**GIVEN DATA**

/-- R155 to R159: an expiry of a running cover timer schedules the next one an interval later and tries to make one cover entry: a full
queue skips it; no association, a record that cannot take it, or a failed dispatch other than NO-BUFFER stalls the link, with one
COVER-STALLED notice unless it is stalled already; an entry made ends the stall. A stopped timer does not expire. That the command brings
the clock to the timer's deadline is the model's choice (log 1), and so is the order of its COVER-STALLED behind the notices of the dispatch (log 16). -/
def Obligations.CoverTimerMakesCoverEntries : Prop :=
  ∀ (s : State) (n : LinkId), ((s.link n).cover.nextAt = none → exec (.coverTimerExpiry n) s = .next s)
    ∧ ∀ (due : Nat) (s0 s1 : State) (g : CoverGen), (s.link n).cover.nextAt = some due →
      g = { (s.link n).cover with nextAt := some (due + (s.params n).coverInterval * 100000) } →
      s0 = (s.withNow (max s.now due)).setCover n g →
      s1 = s0.setPath .egress n { s.path .egress n with
        counters := { (s.path .egress n).counters with coverFormed := sat48 (s.path .egress n).counters.coverFormed 1 } } →
      (128 ≤ (s.path .egress n).queue.length → exec (.coverTimerExpiry n) s
        = .next ((s0.setCover n { g with skipped := min (2 ^ 32 - 1) (g.skipped + 1) }).finish .egress n))
      ∧ ((s.path .egress n).queue.length < 128 → (s.params n).coverAssoc = none → exec (.coverTimerExpiry n) s
        = .next ((if g.stalled then s0
            else (s0.setCover n { g with stalled := true }).notify (.coverStalled n none .noneSet)).finish .egress n))
      ∧ ((s.path .egress n).queue.length < 128 → ∀ a, (s.params n).coverAssoc = some a →
        (∀ why, bindEgress (s.record a) n = some why → exec (.coverTimerExpiry n) s
          = .next (((s1.countDrop .egress n why 1).coverOutcome n (some why)).finish .egress n))
        ∧ (bindEgress (s.record a) n = none → ∀ (t : State) (why : Option Reason),
          s1.dispatch n a .cover (s.params n).coverLen 0 false (s.params n).coverCode [] = (t, why) →
          exec (.coverTimerExpiry n) s = .next ((t.coverOutcome n why).finish .egress n)))
      ∧ (∀ t : State, t.coverOutcome n none = t.setCover n { (t.link n).cover with stalled := false }
          ∧ t.coverOutcome n (some .noBuffer) = t
          ∧ ∀ why cause, stallCauseOf why = some cause → t.coverOutcome n (some why)
            = if (t.link n).cover.stalled then t
              else (t.setCover n { (t.link n).cover with stalled := true }).notify
                (.coverStalled n ((t.params n).coverAssoc.map fun a => (a, (t.record a).generation, (t.record a).state)) cause))

/-! ### The ingress path (R102 to R106, R124 to R136) -/

/-- R102 to R105, R109, R124, R125, R129: the classification of the oldest stored campus frame. HALT drops it. A frame of the link's
envelope type must have a good header, a record that opens it, a place, and a phase and packet number that its keys take: it is entered
WAITING and counted in flight, held when NXT is LOADING, or dropped under its reason. Any other frame is a clear frame, which only a
BYPASS range rule in SELECTIVE mode lets through. -/
def Obligations.IngressClassificationDecides : Prop :=
  ∀ (s : State) (n : LinkId), ((s.path .ingress n).stored = [] → exec (.ingressClassification n) s = .next s)
    ∧ ∀ (f : Bytes) (rest : List Bytes) (s0 : State) (cells : Nat) (x : Bool) (at4 : Nat), (s.path .ingress n).stored = f :: rest →
      s0 = s.setPath .ingress n { s.path .ingress n with stored := rest } → cells = (f.length + 127) / 128 →
      x = decide (numAt f 12 2 = 0x8100) → at4 = (if x then 4 else 0) →
      let drop (why : Reason) : Host.Outcome State Fault Refusal := .next ((s0.dropFrame .ingress n why cells).finish .ingress n)
      let envelope : Prop := (s.link n).mode ≠ .halt ∧ numAt f (12 + at4) 2 = (s.params n).envType
      let goodHeader : Prop := 60 + at4 ≤ f.length ∧ (byteAt f (14 + at4)).toNat / 16 = 1 ∧ numAt f (16 + at4) 2 ≤ 2047
      ((s.link n).mode = .halt → exec (.ingressClassification n) s = drop .halted)
      ∧ (envelope → ¬goodHeader → exec (.ingressClassification n) s = drop .badHeader)
      ∧ (envelope → goodHeader → ∀ (a : AssocId) (p : Phase) (pn : Nat) (r : Record) (e : Entry), a.val = numAt f (16 + at4) 2 →
          p.val = (byteAt f (14 + at4)).toNat / 4 % 4 → pn = numAt f (18 + at4) 4 → r = s.record a →
          e = openEntry a x { phase := p, padded := (byteAt f (14 + at4)).getLsbD 1, channel := a.val, pn := pn } f →
          (r.dir = .egress ∨ r.link ≠ n ∨ r.state = .empty ∨ r.state = .opened ∨ r.state = .barred ∨ r.state = .exhausted →
            exec (.ingressClassification n) s = drop .noKey)
          ∧ (r.dir = .ingress → r.link = n → (r.state = .draining → exec (.ingressClassification n) s = drop .retired)
              ∧ (r.state = .purging → exec (.ingressClassification n) s = drop .purged)
              ∧ (r.state = .live → 128 ≤ (s.path .ingress n).queue.length → exec (.ingressClassification n) s = drop .orderFull)
              ∧ (r.state = .live → (s.path .ingress n).queue.length < 128 →
                (r.keyOf p = none → exec (.ingressClassification n) s = drop .unknownPhase)
                ∧ ∀ k, r.keyOf p = some k →
                  (k.state = .spent ∨ k.state = .retiring → exec (.ingressClassification n) s = drop .unknownPhase)
                  ∧ (k.state = .inUse ∨ k.state = .ready ∨ k.state = .grace →
                    (∀ why, k.window.test pn = some why → exec (.ingressClassification n) s = drop why)
                    ∧ (k.window.test pn = none → exec (.ingressClassification n) s = .next
                        (((s0.setRecord a (r.mapKey p fun k => { k with inFlight := k.inFlight + 1 })).append .ingress n
                          { e with key := some p }).finish .ingress n)))
                  ∧ (k.state = .loading → r.nxt = some k →
                    (pn = 0 → exec (.ingressClassification n) s = drop .badPn)
                    ∧ (pn ≠ 0 → r.params.holdPolicy = .discard → exec (.ingressClassification n) s = drop .unknownPhase)
                    ∧ (pn ≠ 0 → r.params.holdPolicy = .hold → 32 ≤ heldCount (s.path .ingress n).queue →
                        exec (.ingressClassification n) s = drop .holdFull)
                    ∧ (pn ≠ 0 → r.params.holdPolicy = .hold → heldCount (s.path .ingress n).queue < 32 →
                        ∀ times : Nat × Nat, times = (holdTimesOf (s.path .ingress n).queue a).getD
                          (s.now, s.now + (s.params n).holdTimeout * 100000) →
                        exec (.ingressClassification n) s = .next
                          ((s0.append .ingress n { e with state := .held times.1 times.2 }).finish .ingress n))))))
      ∧ ((s.link n).mode ≠ .halt → numAt f (12 + at4) 2 ≠ (s.params n).envType →
        ((s.link n).mode ≠ .selective → exec (.ingressClassification n) s = drop .clearBarred)
        ∧ ((s.link n).mode = .selective →
          (s.ruleVerdict .ingress n f = none → exec (.ingressClassification n) s = drop .clearBarred)
          ∧ (s.ruleVerdict .ingress n f = some .discard → exec (.ingressClassification n) s = drop .ruleDiscard)
          ∧ (s.ruleVerdict .ingress n f = some .bypass → 128 ≤ (s.path .ingress n).queue.length →
              exec (.ingressClassification n) s = drop .orderFull)
          ∧ (s.ruleVerdict .ingress n f = some .bypass → (s.path .ingress n).queue.length < 128 →
              exec (.ingressClassification n) s = .next ((s0.append .ingress n (bypassEntry f)).finish .ingress n))))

**EXERCISE PROMPT**
Which lines above run from the one containing "(r.state = .live → (s.path" down to the one containing "exec (.ingressClassification n) s = drop .holdFull)"? Repeat exactly those, both ends included, and nothing else.

**RESULT OF THIS TASK**
              ∧ (r.state = .live → (s.path .ingress n).queue.length < 128 →
                (r.keyOf p = none → exec (.ingressClassification n) s = drop .unknownPhase)
                ∧ ∀ k, r.keyOf p = some k →
                  (k.state = .spent ∨ k.state = .retiring → exec (.ingressClassification n) s = drop .unknownPhase)
                  ∧ (k.state = .inUse ∨ k.state = .ready ∨ k.state = .grace →
                    (∀ why, k.window.test pn = some why → exec (.ingressClassification n) s = drop why)
                    ∧ (k.window.test pn = none → exec (.ingressClassification n) s = .next
                        (((s0.setRecord a (r.mapKey p fun k => { k with inFlight := k.inFlight + 1 })).append .ingress n
                          { e with key := some p }).finish .ingress n)))
                  ∧ (k.state = .loading → r.nxt = some k →
                    (pn = 0 → exec (.ingressClassification n) s = drop .badPn)
                    ∧ (pn ≠ 0 → r.params.holdPolicy = .discard → exec (.ingressClassification n) s = drop .unknownPhase)
                    ∧ (pn ≠ 0 → r.params.holdPolicy = .hold → 32 ≤ heldCount (s.path .ingress n).queue →
                        exec (.ingressClassification n) s = drop .holdFull)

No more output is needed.